Neuroinflammation can be induced under several conditions including pathogen infection such as virus. As the main immune cells in brain, microglia activation plays a pivotal role in neuroinflammation by responding to the invading pathogens (viral DNA/RNA) through toll-like receptors. Chronic activation of microglia caused by sustained viral infection will lead to persistent release of pro-inflammatory molecules, which is different from their beneficial functions under physiological conditions. Sustained exposure of neurons to the inflammatory condition can result in neuronal dysfunction as well as cell degeneration that contribute to the pathogenesis of several neurological disorders. This review proposed that during sustained infection, viral DNA/RNA activated microglia through TLRs, inducing persistent inflammatory response that causes long term, mild but irreversible changes, which ultimately contribute to the neuronal dysfunction or cell degeneration.

Keywords

Neurological disorders Neuroinflammation Microglia Toll-like receptor Viral DNA/RNA 

Abbreviations

ASD

Autism spectrum disorders

CCL

Chemokine (C-C motif) ligand

CMV

Congenital cytomegalovirus

CNS

Central nervous system

HHV-6A

Human herpesvirus 6A

HHV-7

Human herpesvirus 7

HSV-1

Herpes simplex virus 1

IL-1β

Interleukin-1β

NF-κB

Nuclear factor-κB

NO

Nitric oxide

poly(I:C)

Polyinosine-deoxycytidylic acid

PRR

Pattern recognition receptors

RABV

Rabies virus

TLRs

toll-like receptors

TNFα

Tumor necrosis factor-α

Role of microglia in neuroinflammation

Microglia are the main immune cells that are widely spread in the central nervous system (CNS), which are originally derived from the mesodermal yolk sac at the developmental stage [14]. In the normal condition, microglia display as ramified phenotype with a high number of processes which moves and interacts with adjacent blood vessels, neurons as well as astrocytes, that are important to maintain CNS homeostasis and neuronal plasticity [25]. Upon infection or other neural injuries, microglia response to the invading pathogens (exogenous protein and RNAs) or misfolded proteins, retracting their process and change into a reactive-like morphology with hypertrophy of the cell body [50, 58]. Those activated microglia migrate rapidly to brain lesion areas and devour potential invaders or degenerated cells. Along with astrocyte, reactive microglia play a pivotal role in neuroinflammation, releasing several pro-inflammatory cytokines and chemokines, which further recruit more microglia and macrophages to remove cell debris during neural injury [15, 48]. The release of these pro-inflammatory factors including the tumor necrosis factor-α (TNFα) and interleukin-1β (IL-1β), free radicals such as nitric oxide (NO) and superoxide is initially as a defensive strategy of the immune system [17, 57]. However, sustained exposure of neurons to these inflammatory factors can result in neuronal dysfunction as well as cell degeneration that contribute to the pathogenesis of aging related neurodegenerative diseases [26, 51]. The double-edged effects of microglia in brain during disease condition may be explained by the M1/M2 phenotype of the cells. M1 polarization is considered to be pro-inflammatory while the M2 polarization has anti-inflammatory effect that facilitates tissue recovery [51]. Long term and intensive stress condition will lead to sustained activation of microglia that represent neurotoxic M1 phenotype that has detrimental effects to the pathogenesis of neurological diseases [6, 23].

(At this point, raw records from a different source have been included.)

-- ==== Sys2Proof/Machine/Operands.lean ====
section
/-! DEFINITION. What the integer, multiply, divide, branch and atomic operations compute from their operands
(Tables 2.4, 2.5 and 2.7), and how each access names its size. -/
namespace Sys2Proof.Machine

/-- Number of leading zeros of the low n bits. -/
def clz (n v : Nat) : Nat := if v % 2 ^ n = 0 then n else n - 1 - Nat.log2 (v % 2 ^ n)

/-- Number of trailing zeros of the low n bits. -/
def ctz : Nat → Nat → Nat
  | 0, _ => 0
  | n + 1, v => if v % 2 = 1 then 0 else 1 + ctz n (v / 2)

/-- Number of set bits among the low n bits. -/
def popc : Nat → Nat → Nat
  | 0, _ => 0
  | n + 1, v => v % 2 + popc n (v / 2)

/-- A W form works on bits [31:0] and sign-extends its result (R50); otherwise all 64 bits. -/
def wForm (w : Bool) (f : {n : Nat} → BitVec n → BitVec n → BitVec n) (x y : Word) : Word :=
  if w then (f (x.setWidth 32) (y.setWidth 32)).signExtend 64 else f x y

/-- A shift amount: rs2[5:0], or rs2[4:0] in a W form. -/
def shAmount (n : Nat) (y : BitVec n) : Nat := y.toNat % n

/-- The value of a relation. -/
def relWord (b : Bool) : Word := if b then 1 else 0

/-- Two-source integer operations (Table 2.5). -/
def alu2 (op : Alu2) (w : Bool) (x y : Word) : Word :=
  match op with
  | .add => wForm w (fun a b => a + b) x y
  | .sub => wForm w (fun a b => a - b) x y
  | .and => x &&& y
  | .or => x ||| y
  | .xor => x ^^^ y
  | .andn => x &&& ~~~y
  | .orn => x ||| ~~~y
  | .shl => wForm w (fun {n} a b => a <<< shAmount n b) x y
  | .shr => wForm w (fun {n} a b => a >>> shAmount n b) x y
  | .sar => wForm w (fun {n} a b => a.sshiftRight (shAmount n b)) x y
  | .ror => wForm w (fun {n} a b => a.rotateRight (shAmount n b)) x y
  | .slt => relWord (x.slt y)
  | .sltu => relWord (x.ult y)
  | .min => if x.slt y then x else y
  | .max => if x.slt y then y else x
  | .minu => if x.ult y then x else y
  | .maxu => if x.ult y then y else x

/-- One-source integer operations (Table 2.5, R50). -/
def alu1 (op : Alu1) (w : Bool) (x : Word) : Word :=
  let n := if w then 32 else 64
  match op with
  | .clz => word (clz n x.toNat)
  | .ctz => word (ctz n x.toNat)
  | .popc => word (popc n x.toNat)
  | .bswap => if w then sext 32 (ofBytesBE (toBytes 4 x.toNat)) else word (ofBytesBE (toBytes 8 x.toNat))
  | .sextb => sext 8 x.toNat
  | .sexth => sext 16 x.toNat
  | .zextw => word (x.toNat % 2 ^ 32)

/-- Immediate arithmetic; the immediate of ANDI, ORI and XORI is zero-extended, the others' sign-extended (R48). -/
def aluI (op : AluI) (x : Word) (imm : BitVec 16) : Word :=
  match op with
  | .addi => x + imm.signExtend 64
  | .andi => x &&& imm.setWidth 64
  | .ori => x ||| imm.setWidth 64
  | .xori => x ^^^ imm.setWidth 64
  | .slti => relWord (x.slt (imm.signExtend 64))
  | .sltui => relWord (x.ult (imm.signExtend 64))

/-- The register operation of a shift by an immediate (Table 2.5). -/
def ShOp.alu2 : ShOp → Alu2
  | .shl => .shl
  | .shr => .shr
  | .sar => .sar
  | .ror => .ror

/-- imm21 × 4,096 (Table 2.4). -/
def immU (imm : BitVec 21) : Word := imm.signExtend 64 * 4096

/-- Multiplications (Table 2.5). -/
def mulOp (op : MulOp) (w : Bool) (x y : Word) : Word :=
  match op with
  | .mul => wForm w (fun a b => a * b) x y
  | .mulh => BitVec.ofInt 64 ((x.toInt * y.toInt) / 2 ^ 64)
  | .mulhu => word ((x.toNat * y.toNat) / 2 ^ 64)
  | .mulhsu => BitVec.ofInt 64 ((x.toInt * (y.toNat : Int)) / 2 ^ 64)

/-- Divisions rounded toward zero; division by zero gives all ones and the dividend, and the most negative
value by −1 gives the dividend and zero (R51). -/
def divOp (op : DivOp) (w : Bool) (x y : Word) : Word :=
  match op with
  | .div => wForm w (fun a b => if b = 0 then BitVec.allOnes _ else BitVec.ofInt _ (a.toInt.tdiv b.toInt)) x y
  | .divu => wForm w (fun a b => if b = 0 then BitVec.allOnes _ else BitVec.ofNat _ (a.toNat / b.toNat)) x y
  | .rem => wForm w (fun a b => if b = 0 then a else BitVec.ofInt _ (a.toInt.tmod b.toInt)) x y
  | .remu => wForm w (fun a b => if b = 0 then a else BitVec.ofNat _ (a.toNat % b.toNat)) x y

/-- Whether a conditional branch is taken (Table 2.4). -/
def condHolds (c : Cond) (x y : Word) : Bool :=
  match c with
  | .eq => x == y
  | .ne => x != y
  | .lt => x.slt y
  | .ge => !x.slt y
  | .ltu => x.ult y
  | .geu => !x.ult y

/-- The new contents of an atomic operation's location, at a size of n bits; CAS compares with cmp (Table 2.7). -/
def amoNew (op : AmoOp) {n : Nat} (old v cmp : BitVec n) : BitVec n :=
  match op with
  | .swap => v
  | .add => old + v
  | .and => old &&& v
  | .or => old ||| v
  | .xor => old ^^^ v
  | .min => if old.slt v then old else v
  | .max => if old.slt v then v else old
  | .minu => if old.ult v then old else v
  | .maxu => if old.ult v then v else old
  | .cas => if old = cmp then v else old

/-- The bytes an atomic operation writes over old bytes, 4 or 8 of them (Table 2.7). -/
def amoBytes (op : AmoOp) (old : List Byte) (v cmp : Word) : List Byte :=
  if old.length = 4 then
    toBytes 4 (amoNew (n := 32) op (BitVec.ofNat 32 (ofBytes old)) (v.setWidth 32) (cmp.setWidth 32)).toNat
  else toBytes 8 (amoNew (n := 64) op (BitVec.ofNat 64 (ofBytes old)) v cmp).toNat

/-- The old value of an atomic operation as rd receives it: sign-extended at 4 bytes (Table 2.7). -/
def amoOld (old : List Byte) : Word :=
  if old.length = 4 then sext 32 (ofBytes old) else word (ofBytes old)

/-- Bytes a load reads (Table 2.4). -/
def LdOp.size : LdOp → Nat
  | .lb | .lbu => 1
  | .lh | .lhu => 2
  | .lw | .lwu | .flw => 4
  | .ld | .fld => 8

/-- Whether a load writes an f register. -/
def LdOp.float : LdOp → Bool
  | .flw | .fld => true
  | _ => false

/-- A binary32 value in an f register: bits [63:32] are ones (R42). -/
def nanBox (v : Nat) : Word := word (v % 2 ^ 32 + (2 ^ 32 - 1) * 2 ^ 32)

/-- The register value of loaded bytes (Table 2.4). -/
def LdOp.value (op : LdOp) (v : Nat) : Word :=
  match op with
  | .lb => sext 8 v
  | .lh => sext 16 v
  | .lw => sext 32 v
  | .flw => nanBox v
  | _ => word v

/-- Bytes a store writes (Table 2.4). -/
def StOp.size : StOp → Nat
  | .sb => 1
  | .sh => 2
  | .sw | .fsw => 4
  | .sd | .fsd => 8

/-- Whether a store reads an f register. -/
def StOp.float : StOp → Bool
  | .fsw | .fsd => true
  | _ => false

/-- The address of a load or store, modulo 2^64 (R52). -/
def eaI (base : Word) (imm : BitVec 16) : Word := base + imm.signExtend 64

/-- The target of a branch or jump: PC plus a word offset (R48, R55). -/
def targetOf {n : Nat} (pc : Word) (off : BitVec n) : Word := pc + off.signExtend 64 * 4

/-- Lowest set bit of a mask at or above k, among n bits (R68). -/
def lowestBit (v : Nat) : Nat → Nat → Option Nat
  | 0, _ => none
  | n + 1, k => if v.testBit k then some k else lowestBit v n (k + 1)

end Sys2Proof.Machine
end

Recently, it is observed that there are microglia mediated synaptic structure loss in several neurological disease model including Alzheimer’s disease, multiple sclerosis and lupus, which further emphasizes the significance of microglia in the pathogenesis of CNS disorders [2, 20, 36, 42]. It is originally suggested microglial cells as important players in pruning excessive synapses during early development in CNS, which is an essential process for brain maturation [16, 38]. Among these studies, the best characterized are the complement cascade regarding C1q and C3 pathway since these KO mice showed significant defects in synapse clearance and neural circuits refinement [16]. Although the same molecular pathway is activated in the progression of these diseases, it is still not clear whether such synaptic clearance in disease condition is similar to the physiological spine pruning during development stage. Neuroinflammation is likely to be involved in the process as it also leads to the dysregulation of microglial phagocytosis.

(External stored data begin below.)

/-- Number of a response in a record (Table 17.7). -/
def respCode : Resp → Nat
  | .decerr => 1 | .wlderr => 2 | .typerr => 3 | .offerr => 4 | .sizerr => 5

/-- The stop that decodes an address (R13, Table 1.3): a reserved address, and the spare region in spare mode, count as decoded by the
SMC's stop 29 (DESIGN CHOICE, log entry 79). -/
def State.decodeStop (s : State) (a : Nat) : Nat :=
  match s.region a with
  | .hbm | .carve | .spare => stopSlice (sliceOf a)
  | .tcm i _ _ _ | .shared i _ => stopIsland i
  | .ecam | .pcie => 5
  | .regs =>
    let o := a % 0x100000000
    if 0x04000000 ≤ o ∧ o < 0x05000000 then stopSlice (o / 0x100000 % 16)
    else if 0x05000000 ≤ o ∧ o < 0x06000000 then stopSlice (o / 0x100000 % 16)
    else if 0x0A000000 ≤ o ∧ o < 0x0B000000 then 28
    else if 0x10000000 ≤ o ∧ o < 0x20000000 then 4
    else if 0x20000000 ≤ o ∧ o < 0x30000000 then stopIsland (fin 3 (o / 0x4000000))
    else if 0x30000000 ≤ o ∧ o < 0x38000000 then stopPod (fin 7 (o / 0x1000000))
    else if 0x40000000 ≤ o ∧ o < 0x50000000 then 5
    else 29
  | _ => 29

/-- Blocks whose every access gets its error response synchronously: those capable of DMA (R32). -/
def masterDma : Master → Bool
  | .dm _ | .gateway _ | .flowEngine | .pcie _ => true
  | .core _ | .island _ | .smc | .debug _ _ => false

/-- The error response of a posted write is recorded in the mesh bank with code 0x20 (R32, Table 17.7). -/
def State.postedError (s : State) (m : Master) (a : Nat) (r : Resp) : State :=
  s.record bankMesh 0x20 (s.decodeStop a) (stopOf m) a (respCode r)

/-- The home agent's refusal of a request for a husk range: code 0x22 in the slice's bank (R339). -/
def State.huskRecord (s : State) (m : Master) (a : Nat) : State :=
  match s.huskAt a with
  | some h => s.record (bankSlice (homeIdx (a / 64))) 0x22 (sliceOf a) (stopOf m) a h
  | none => s

/-! ## Memory outside the register space -/

/-- The parts of n bytes from an address on, one for each line (R119, R542). -/
def lineParts : Nat → Nat → Nat → List (Nat × Nat)
  | 0, _, _ => []
  | k + 1, a, n =>
    if n = 0 then []
    else
      let here := min n (64 - a % 64)
      (a, here) :: lineParts k (a + here) (n - here)

/-- The parts of n bytes from an address on. -/
def partsOf (a n : Nat) : List (Nat × Nat) := lineParts (n / 64 + 2) a n

/-- The 8-byte words that hold n bytes. -/
def wordsOf (a n : Nat) : List Nat := (List.range ((a % 8 + n + 7) / 8)).map fun k => (a / 8 + k) * 8

/-- Whether a TCM or shared-SRAM word among n bytes holds an uncorrectable error (R25, R276). -/
def State.eccBad (s : State) (a n : Nat) : Bool := (wordsOf a n).any fun w => (kvGet? s.ecc w).getD false

/-- What the array of an island's memory meets at the word that holds p, or an upset of another word: a second single-bit
error of a word is uncorrectable (R276). -/
def State.eccEvent (s : State) (p : Nat) (ev : ArrayEvent) : State :=
  let w := p / 8 * 8
  match ev with
  | .single => if (kvGet? s.ecc w).isSome then s else { s with ecc := kvPut w false s.ecc }
  | .multi => { s with ecc := kvPut w true s.ecc }
  | .upset q => { s with ecc := kvPut (q / 8 * 8) (kvGet? s.ecc (q / 8 * 8)).isSome s.ecc }
  | .good | .l1Crc | .tag | .upsetL1 _ _ _ => s

/-- One word of island i's memory is read: a single-bit error is corrected, written back and recorded (R276). -/
def State.eccWord (i : Fin 4) (unit a arr : Nat) (s : State) (w : Nat) : State :=
  if kvGet? s.ecc w = some false then ({ s with ecc := kvDel w s.ecc }).record (bankIsland i) 0x02 unit 0 a arr else s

Toll like receptors in microglia mediated neuroinflammation

The microglial cell surface expresses several important proteins including transporters, channels and receptors, in which there are a class of pattern recognition receptors (PRR) – Toll like receptors (TLRs) [3, 4]. Toll was first shown with important function in Drosophila’s immunity to fungal invading [31]. Afterwards, TLRs were found in mammalian cell that is responsible for the initiation of innate immune to infection. For instance, activation of TLR4 induces pro-inflammatory cytokines such as IL-1, IL-6, and IL-8 in human monocytes in NF-κB dependent manner [35]. Abnormal activation of TLRs may lead to devastating results ranging from sustained inflammation to diseases of autoimmunity [40]. In microglia, there are constitutively expression of TLR3, TLR7 and TLR9 [12]. Although the basal level of these membrane protein is relatively low, their expression is strongly upregulated after viral infection [39, 45].

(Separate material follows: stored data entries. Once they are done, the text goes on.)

/-! ## Mismatches (R300, R301, R307) -/

/-- The core that was fenced at this very time, where a further event names another one (R301, log entry 67). -/
def State.firstOutlier (s : State) (i : Fin 4) (out : Option (Fin 4)) : Option (Fin 4) :=
  let x := s.island.get i
  if x.st = .rejoinTest ∧ x.mismatchAt = s.time then
    match x.testing, out with
    | some k, some j => if k = j ∨ x.joinIsSpare then none else some k
    | _, _ => none
  else none

/-- Two events of one island cycle that name two cores are one mismatch without majority: the first core is not fenced, and
SAFE is entered (R301). -/
def State.noMajorityAfter (s : State) (i k : Fin 4) : State :=
  let idx := voteIdx i
  let s := (((s.setE idx 2 0xFF).setE idx 4 8).pulse (voterSrc i)).hardSafe i
  let s := (s.modTc i k fun c => { c with role := .active }).modIsl i fun y => { y with testing := none }
  s.safeEntry i 8 ((s.island.get i).active.foldl (fun n j => n + slotBit j) 0)

/-- A mismatch: the outlier where one is named, and its cause (Table 9.8). -/
def State.mismatch (s : State) (i : Fin 4) (out : Option (Fin 4)) (cause : Nat) : State :=
  let x := s.island.get i
  if !x.st.voting then s
  else match s.firstOutlier i out with
  | some k => s.noMajorityAfter i k
  | none =>
    let idx := voteIdx i
    let s := ((s.addE idx 3 32 1).setE idx 2 (match out with
      | some k => k.val
      | none => 0xFF)).setE idx 4 cause
    let s := (s.pulse (voterSrc i)).hardSafe i
    let slots := match out with
      | some k => slotBit k
      | none => x.active.foldl (fun n k => n + slotBit k) 0
    match x.st, out with
    | .triplex, some k =>
      let s := (s.fence i k).startTest i k false
      (s.modIsl i fun y => { y with mismatchAt := s.time, mismatchSeq := s.ev idx 5 }).setVote i .rejoinTest
    | _, _ => s.safeEntry i cause slots

/-! ## Pennants (R296 to R299) -/

/-- Close the window of a core: its pennant waits to be compared, and the next window opens. In REJOIN_WAIT the source
stops at the close (R298, R299, R313). -/
def State.closeWindow (s : State) (i k : Fin 4) : State :=
  let s := s.modTc i k fun c =>
    { c with uncompared := c.uncompared ++ [⟨c.seq, c.pen⟩], pen := 0xFFFFFFFFFFFFFFFF, winCount := 0, seq := c.seq + 1 }
  let x := s.island.get i
  if x.st = .rejoinWait ∧ x.source = some k then s.modIsl i fun y => { y with sourceStopped := true } else s

/-- PENNANT_WINDOW_CLOSE: the window with its 1,024th instruction retired closes (R298). -/
def execPennantWindowClose (i k : Fin 4) (s : State) : Host.Outcome State Fault Refusal :=
  .next <|
    if (s.island.get i).active.contains k && decide (1024 ≤ (s.tc i k).winCount) then s.closeWindow i k else s

/-- What a comparison of values finds among cores: no decision yet, agreement, one outlier, or no majority. -/
inductive Verdict where
  | wait | agree | outlier (k : Fin 4) | none
  deriving DecidableEq, Repr

/-- Two of the arrivals that hold one value, the lowest slots first. -/
def pairOf {α : Type} [DecidableEq α] (l : List (Fin 4 × α)) : Option α :=
  (l.find? fun a => l.any fun b => decide (b.1 ≠ a.1 ∧ b.2 = a.2)).map (·.2)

Among these TLRs, TLR3 responses to viral double-stranded RNA (dsRNA) as well as its synthetic analog, polyinosine-deoxycytidylic acid (poly(I:C)) [32]. In contrast, TLR7 is found to response to single-stranded RNA (ssRNA) in cells after virus infection while TLR9 recognizes DNA with unmethylated CpG motifs from bacteria and virus [7, 28]. The existence of these TLRs in cell surface sensitized response of microglia to exogenous pathogens, including exRNA and exDNA, leading to the neuroinflammation after infection. However, the effect of persistent infection on microglia activation as well as potential neuronal dysfunction needs further investigation.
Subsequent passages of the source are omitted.